Posted by: Matt Riggle at February 11, 2005 06:09 PM

On a slightly bitter note, where I'm from (Williamsburg, Brooklyn), every time an "organic" store pops up in the 'hood it means your already astronomical rent is about to go up yet again. I guess the line of reasoning being "If you can afford expensive crappy food, you can afford an expensive crappy apartment". Nice.

Posted by: Mike H at February 11, 2005 06:33 PM

All this talk about organic vs. traditional food has forced me to return to the pipe. the pot pipe. i had quit for three weeks of hyperactivity and diminished appetite, but the stress of this entire debate has forced me to start smoking again. I only smoke organic pot, none sprayed with insect repellent or PCP.
The question remains, however, would dr. frank eat a crystal clear tomato? i saw one in the "RIGHT NOW" video by van halen and i got simultaneously hungry and repulsed. I don't know what I would do if I was served a crystal clear tomato, and in case it ever happens I would like to have a definitive answer to the question, "WHAT WOULD DR FRANK DO?"
please dont brush this question aside as childish banter, frank. i'm serious. i need to know what the person who coined the phrase "you're not fooling anyone/it's overdone (over/done?)/swiss family robinson!" would do in that situation. thanks.
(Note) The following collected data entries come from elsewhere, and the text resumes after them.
/-- QM_QCNT — queue counts (10). -/
def QM_QCNT (i : Nat) : Nat := 0x1100028 + 0x40 * i
def QM_QCNT.VIS (i : Nat) : BitRange := ⟨QM_QCNT i, 31, 16⟩
def QM_QCNT.COUNT (i : Nat) : BitRange := ⟨QM_QCNT i, 15, 0⟩

/-- QM_QSTAT — queue status (10). -/
def QM_QSTAT (i : Nat) : Nat := 0x110002C + 0x40 * i
def QM_QSTAT.ECCERR (i : Nat) : BitRange := ⟨QM_QSTAT i, 18, 18⟩
def QM_QSTAT.SPILLERR (i : Nat) : BitRange := ⟨QM_QSTAT i, 17, 17⟩
def QM_QSTAT.STOP (i : Nat) : BitRange := ⟨QM_QSTAT i, 16, 16⟩
def QM_QSTAT.DROPS (i : Nat) : BitRange := ⟨QM_QSTAT i, 15, 0⟩

/-- QM_QCMD, QM_QARG, QM_QRES — host queue operations (10). -/
def QM_QCMD : Nat := 0x8030
def QM_QCMD.OP : BitRange := ⟨QM_QCMD, 18, 16⟩
def QM_QCMD.QUEUE : BitRange := ⟨QM_QCMD, 9, 0⟩

/-- QM_QCMD, QM_QARG, QM_QRES — host queue operations (10). -/
def QM_QARG : Nat := 0x8034
def QM_QARG.ADDR : BitRange := ⟨QM_QARG, 22, 0⟩

/-- QM_QCMD, QM_QARG, QM_QRES — host queue operations (10). -/
def QM_QRES : Nat := 0x8038
def QM_QRES.FAIL : BitRange := ⟨QM_QRES, 31, 31⟩
def QM_QRES.SEQ : BitRange := ⟨QM_QRES, 30, 24⟩
def QM_QRES.VALUE : BitRange := ⟨QM_QRES, 22, 0⟩

/-- QM_PIDX, QM_PBASE, QM_PCFG — burst pools (10). -/
def QM_PIDX : Nat := 0x8040
def QM_PIDX.POOL : BitRange := ⟨QM_PIDX, 4, 0⟩

/-- QM_PIDX, QM_PBASE, QM_PCFG — burst pools (10). -/
def QM_PBASE (i : Nat) : Nat := 0x1030000 + 0x8 * i
def QM_PBASE.BASE (i : Nat) : BitRange := ⟨QM_PBASE i, 22, 0⟩

/-- QM_PIDX, QM_PBASE, QM_PCFG — burst pools (10). -/
def QM_PCFG (i : Nat) : Nat := 0x1030004 + 0x8 * i
def QM_PCFG.FREEQ (i : Nat) : BitRange := ⟨QM_PCFG i, 25, 16⟩
def QM_PCFG.NBUF (i : Nat) : BitRange := ⟨QM_PCFG i, 14, 4⟩
def QM_PCFG.BSZ (i : Nat) : BitRange := ⟨QM_PCFG i, 3, 0⟩

/-- PLT_MODE — plate store mode (10). -/
def PLT_MODE : Nat := 0x8300
def PLT_MODE.FUSED : BitRange := ⟨PLT_MODE, 0, 0⟩

/-- PLT_ECCSTAT — ECC status (10). -/
def PLT_ECCSTAT : Nat := 0x8304
def PLT_ECCSTAT.UEV : BitRange := ⟨PLT_ECCSTAT, 31, 31⟩
def PLT_ECCSTAT.CEV : BitRange := ⟨PLT_ECCSTAT, 30, 30⟩
def PLT_ECCSTAT.CECNT : BitRange := ⟨PLT_ECCSTAT, 15, 0⟩

/-- PLT_ECCADDR — ECC error address (10). -/
def PLT_ECCADDR : Nat := 0x8308
def PLT_ECCADDR.AGENT : BitRange := ⟨PLT_ECCADDR, 28, 24⟩
def PLT_ECCADDR.ADDR : BitRange := ⟨PLT_ECCADDR, 22, 0⟩

/-- PLT_SCRUB — scrubber control (10). -/
def PLT_SCRUB : Nat := 0x830C
def PLT_SCRUB.INTV : BitRange := ⟨PLT_SCRUB, 15, 0⟩

/-- PLT_OWN0–PLT_OWN95 — plate owners (10). -/
def PLT_OWN (i : Nat) : Nat := 0x8400 + 0x4 * i
def PLT_OWN.GEN (i : Nat) : BitRange := ⟨PLT_OWN i, 31, 16⟩
def PLT_OWN.PEND (i : Nat) : BitRange := ⟨PLT_OWN i, 8, 8⟩
def PLT_OWN.OWNER (i : Nat) : BitRange := ⟨PLT_OWN i, 4, 0⟩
Posted by: christ opher at February 11, 2005 11:27 PM

I appreciate your very nice words about me, all the more since I had an allergic overreaction to your post that I probably should have just kept to myself.
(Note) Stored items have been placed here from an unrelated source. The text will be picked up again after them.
/-- What a timer holds beside its registers (07 R350 to R391): the count and the active compare, the index of the last count
boundary worked off, the start edge, the output level, the phase-mode compare's target (64 bits), its tracker and whether it had passed,
the value that a TMR.CAP in progress has latched, what its last steps left (boundary, count, count of the high half), the edge at
which its line was last registered (R361), and the numbers of the stamps last captured or before the enable (R382). -/
structure Timer where
  count : Nat
  compare : Nat
  done : Nat
  startEdge : Nat
  level : Bool
  target : Nat
  tracker : Nat
  late : Bool
  latched : Option (Nat × Nat)
  past : List (Nat × Nat × Nat)
  eventEdge : Option Nat
  seenRise : Nat
  seenFall : Nat
  deriving DecidableEq, Repr

/-- An engine's watchdog (07 R394 to R401): the TCLK edges counted before it was last held, the edge since which it counts,
the period in force, and an expiry that the engine has not recognised yet. -/
structure Watchdog where
  counted : Nat
  since : Option Nat
  period : Nat
  expired : Bool
  deriving DecidableEq, Repr

/-- A presented trajectory of a tracker (03 R132 to R141): the phase, in units of 2^-64 turn, at cluster time `start` (units of
2^-40 ns), the frequency (2^-24 Hz), the rate of change of frequency (2^-16 Hz/s) about `tu`, the correction spread over
250 µs, and whether the phase advances at half the rate (R135). -/
structure Trajectory where
  phase : Nat
  start : Nat
  freq : Nat
  rho : Int
  tu : Nat
  correction : Int
  half : Bool
  deriving DecidableEq, Repr

/-- An estimate for an update instant (03 R132): the fraction of a turn at `tu` (2^-64 turn), frequency and its rate of
change, and `tu` in units of 2^-40 ns. -/
structure Estimate where
  phase : Nat
  freq : Nat
  rho : Int
  tu : Nat
  deriving DecidableEq, Repr

/-- What a tracker holds beside its registers (03 R119 to R144). Instants are in units of 2^-16 ns, with the value fed or, for
a crossing, its phase in units of 2^-32 turn. `seenRise` and `seenFall` are the numbers of the stamps of the source pin's edges
taken last, or before the enable; `lost` says that the present loss of the source has been detected. -/
structure Tracker where
  path : Trajectory
  instants : List (Nat × Int)
  lastValid : Nat
  lastRise : Option Nat
  lastFall : Option Nat
  estimate : Option Estimate
  peer : Option Estimate
  good : Nat
  missed : Nat
  fromLost : Bool
  applied : Nat
  holdEdge : Nat
  seenRise : Nat := 0
  seenFall : Nat := 0
  lost : Bool := false
  deriving DecidableEq, Repr

/-- The target of an armed phase alarm (03 R145): phase time, whether it fires late, in table mode the entry whose target it is,
and the TCLK edges of its arming (R146) and of its last firing (R157). -/
structure PhaseTarget where
  target : Nat
  late : Bool
  entry : Nat
  armEdge : Option Nat := none
  firedEdge : Option Nat := none
  deriving DecidableEq, Repr

/-- What a level's bank holds beside r0 to r15 and the registers ENG_RESUMEl and ENG_PROGl (04 R192): condition codes and status
flags (05 R249), link register, loop counter and the slot of the descriptor most recently dequeued (05 R272, 0 for none). -/
structure Bank where
  cc : BitVec 10
  link : BitVec 13
  lcnt : BitVec 16
  rx : Nat
  deriving DecidableEq, Repr

/-- A Lens operation in flight (04 R197): the registers it writes, the flags it sets (bit 0 NV, 1 DZ, 2 OF, 3 SAT), and the
address and level of the microword that issued it. -/
structure LensOp where
  writes : List (Nat × DWord)
  flags : Nat
  upc : Nat
  level : Nat
  deriving DecidableEq, Repr

/-- What an engine holds beside its registers, banks, Lens registers and control store: the condition inputs 0 to 47 and r15 as
they stood in the last tick of the previous microword (04 R184); LRES (06 R326); the Lens operation in flight; the words held
for a control store write and read (04 R234, R235) and for a capability write (09 R478); capability writes that wait for the
microword boundary; the levels with a broken locked sequence that has not closed, a mask, and lock-failed (04 R221); the held bulk port
error and Lens fault, the latter with address and level (06 R309); the level of an event entry under way (06 R296); the halt
request, 0 none, 1 HALT, 2 HALT_NOW, and whether a stop is deferred (04 R223, 19 R900); a step in progress, a release whose
first microword raises no break, and the state that a halt holds (19 R903, R904); CUTREQ (05 R247); the comparators that a
session's close has put out of action (19 R895), and those that have fired since they were last written (19 R911); the condition
inputs and r15 of the last tick of a wait for bulk tags that has ended (04 R185, R214); whether the stalled microword's causes
are still to be judged, because a Lens operation in flight writes its operands (04 R198). -/
structure Engine where
  conds : Nat
  condR15 : Word
  lres : Word
  op : Option LensOp
  wcsHold : BitVec 128
  wcsRead : StoreWord
  capHold : BitVec 96
  capWrites : List (Nat × CapWord)
  broken : Nat
  lockFailed : Bool
  bulkError : Bool
  lensFault : Option (Nat × Nat)
  entry : Option Nat
  halt : Nat
  stop : Bool
  stepping : Bool
  released : Bool
  was : Nat
  cutReq : Bool
  dcmpOff : Nat
  dcmpFired : Nat
  lastConds : Option (Nat × Word) := none
  unjudged : Bool := false
  deriving DecidableEq, Repr

/-- A gate list of a frame port (11 R594 to R597): its first entry, its length (0 for none), its cycle in ns, and its change time
in units of 2^-16 ns. -/
structure GateList where
  start : Nat
  len : Nat
  cyc : Nat
  x : Nat
  deriving DecidableEq, Repr

/-- A frame from the switch core that waits for its transmission (11 R574, R600): its class, its bytes after the redundancy and
recovery edits, and the egress rule that matched. -/
structure CoreFrame where
  cls : Nat
  bytes : List Byte
  rule : Option Nat
  deriving DecidableEq, Repr

/-- What a frame port holds beside its registers (11): Finder words and flow table words written and not yet committed (R565,
R603), the rule that awaits its application, the active gate list and the one that awaits its change time (R594), the frame
from the switch core, whether a change of BYP has not taken effect (R554), the TCLK edges of the last bucket refill (R570) and
of the last link delay copy (R583), and the last frame presented to the MAC and to the switch core. -/
structure FramePort where
  ruleHold : List (Nat × Word)
  entryHold : List (Nat × Word)
  ruleWait : Option (Nat × List Word)
  gates : GateList
  nextGates : GateList
  core : Option CoreFrame
  bypWait : Bool
  refillEdge : Nat
  delayEdge : Nat
  toMac : List Byte
  toCore : List Byte
  deriving DecidableEq, Repr

/-- A frame of a class queue that has left the queue and that not every port of its set has emitted or dropped (11 R610): its
descriptor, and the ports that have, a mask. -/
structure Residue where
  desc : List Byte
  done : Nat
  deriving DecidableEq, Repr

/-- An entry of a redundancy group's duplicate table (11 R588): source address, sequence number, port, and the TCLK edge of its
creation. -/
structure Duplicate where
  source : Nat
  seq : Nat
  port : Nat
  edge : Nat
  deriving DecidableEq, Repr

/-- A redundancy group (11 R585): the proxy table, each source with the TCLK edge of its last frame, and the duplicate table,
oldest entry first. -/
structure RedundancyGroup where
  proxies : List (Nat × Nat)
  duplicates : List Duplicate
  deriving DecidableEq, Repr

/-- A sequence recovery stream (11 R592): the highest number accepted, the history as a mask (bit 0 that number), whether the
next number is taken as new, and the TCLK edge of the last accepted frame. -/
structure RecoveryStream where
  seq : Nat
  history : Nat
  takeAny : Bool
  edge : Nat
  deriving DecidableEq, Repr

/-- An accepted front of an Occultation channel that awaits its record (13 R672 to R676): its trigger n, m*, the arrival instant in
units of 2^-16 ns, the words of NOISE, SAT and QUAL, whether it falls, and the rise R. -/
structure Front where
  n : Nat
  steepest : Nat
  at_ : Nat
  noise : Nat
  sat : Bool
  qual : Bool
  neg : Bool
  rise : Nat
  deriving DecidableEq, Repr

/-- What an Occultation channel holds beside its registers (13): the ball stamps of its latest frame clock edges in RUN, newest
first, the number of the next sample, the TCLK edge of its entry into RUN, the lowest sample that can be a trigger (R675), the
front that awaits its record, whether the armed window has made a record (R681), and the record count (R683). -/
structure OccChannel where
  edges : List Nat
  samples : Nat
  runEdge : Nat
  next : Nat
  front : Option Front
  made : Bool
  seq : Nat
  deriving DecidableEq, Repr

/-- What the attach sequencer and the clock and reset controller hold beside their registers (17): PWR_REQ, whether the PLLs have
been started (R839), whether the reset in force is an IFC domain power-up (R846), a Nap that awaits its entry (R828), of a detach
the TCLK edge of step 1, whether step 4 has stopped the engines, the items tombstoned in step 4 and those then in flight (R851),
the AON seconds of a clock loss that awaits its record (R845), and whether the next load ignores CHT_SRC (14 R714). -/
structure Power where
  req : Bool
  pllsStarted : Bool
  powerUp : Bool
  napAsked : Bool
  detachEdge : Nat
  stopped : Bool
  tombstoned : Nat
  inFlight : Nat
  lossSec : Option Nat
  ignoreSrc : Bool
  deriving DecidableEq, Repr

/-- A request of the authentication unit in progress (18 R871): its binding, its descriptor, and the result it will carry. -/
structure AuthRequest where
  binding : Nat
  desc : List Byte
  result : Nat
  deriving DecidableEq, Repr

/-- What the security units hold beside their registers (18): the keys of the FULL slots (R864), the life-cycle state under which
they were filled (R860), the GEN recorded by each binding (R870), the request in progress (R871), the TOKEN results in a row
(tamper source 6), and tamper records that await service or first light, each with its source bits and its action (R876,
R877). -/
structure Security where
  keys : Table (BitVec 256)
  keysLcs : Nat
  bindGen : Table Nat
  auth : Option AuthRequest
  tokenFails : Nat
  tamper : List (Nat × Nat)
  deriving DecidableEq, Repr

/-- What the loader keeps of the chart in force (14): the words of the PLATFORM record, and the records of ENGINES and ANNOT, each
its words, for the verifier; the owner codes of the Verniers, for which there is no register (R698). -/
structure Chart where
  platform : List Word
  engines : List (List Word)
  annots : List (List Word)
  owners : Table Nat
  deriving DecidableEq, Repr

/-- An upgrade that awaits its cut-over (15 R768): the engine, its spare, and the TCLK edge at which CUTREQ was set. -/
structure Upgrade where
  eng : Nat
  spare : Nat
  edge : Nat
  deriving DecidableEq, Repr

/-- A mailbox command that waits for its execution (14 R735): its code, and the origin and ring of the master that wrote it (09
R472). -/
structure MailCommand where
  code : Nat
  origin : Origin
  ring : Nat
  deriving DecidableEq, Repr

/-- What the Assistant pair and the Shutter hold beside their registers (15): the mailbox command in progress with its origin (R784),
a LOAD that awaits its reset (14 R736), an upgrade that awaits its cut-over, the capability violations of each engine in the
last 1 ms, as TCLK edges (R757), the TCLK edges of the takeovers (R781) and the cause and edge of the one in force (R775). -/
structure Assistant where
  command : Option MailCommand
  loadAsked : Bool
  upgrade : Option Upgrade
  violations : Table (List Nat)
  takeovers : List Nat
  takeoverEdge : Nat
  deriving DecidableEq, Repr

/-- An item that an inbound channel assembles from one port (16 R811, R812): its CSEQ, the descriptor sent, the buffer taken, the
next CHUNK, and the receive stamp of the QHEAD's marker in units of 2^-16 ns. -/
structure Assembly where
  cseq : Nat
  desc : List Byte
  addr : Nat
  chunk : Nat
  stamp : Nat
  deriving DecidableEq, Repr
It seemed to me like you were just about exactly as dismissive as you suspected others to be, and were denigrating a lot of good on the basis of a little annoyance.

You make the 'special food culture' an example of class. But the way 'normal' food is raised and marketed is, too, just comfortably far away where it needn't overly concern us: farm workers and migrant workers raising and slaughtering our food at some superfarm or megaslaughterhouse for a pittance, supermarket cashiers selling it to us for another pittance. (sorry stupid lecture cut short here.)

If some precious fools are annoying about buying organic food or having more on their mind than dollars per pound, forgive them and the rest of us. Don't let their attitudes get in the way of thinking about what might be right about what they're doing.

That's a struggle in the Bay Area, I know, I used to live in Oakland, and I'd get annoyed at feeling like I was Attila the Hun for expressing doubts about tenet X, Y, or Z of accepted thought -- to the point where I sometimes adopted not-X, not-Y, or not-Z out of sheer cussedness. But now I think that wasn't a particularly good approach either.

Posted by: Thomas Nephew at February 12, 2005 03:38 AM

i have a nephew named thomas... trippy.

Posted by: christ opher at February 12, 2005 06:55 PM

Frank,

I agree with you on assessing the symptoms of the Bay Area culture (outsiders might think Dr. F came up with that "The Best Place on Earth" tag in a fit of contrarian pique. He did not -- it's the title of a non-ironic series on the top-rated local t.v. news highlighting why the Bay Area is so great). I think a big part of the cause is that residents need some justification for putting up with the outrageous price of housing there. I mean, if being able to shop at the Berkeley Bowl or Monterey Market weren't so goddamn important, why the hell would anyone get a 40-year mortgage on a $800,000 2-bedroom house that's going to fall over during the next Big One? The view (sorry, if the house has a view it's gonna be $950,000)? The fabulous traffic on I-80 (not "the 80", that's what Angelinos call it)?

All the hot air blown into the various Bay Area subcultures is necessary to keep the real estate bubble from bursting. People sacrifice so much to live in the Bay Area that they need to persuade themselves constantly that they made the right choice -- it eventually becomes a mantra, or the sort of thing you see people mumbling to themselves in psychiatric institutions on t.v. shows while they rock tensely back and forth, back and forth, back and forth...

Back when you and I were growing up in the Bay Area, Frank, normal people could buy a house and live a normal life there, so people could have a more balanced sense of things. Nowadays, the Bay Area demands so much of its residents that it warps people's view.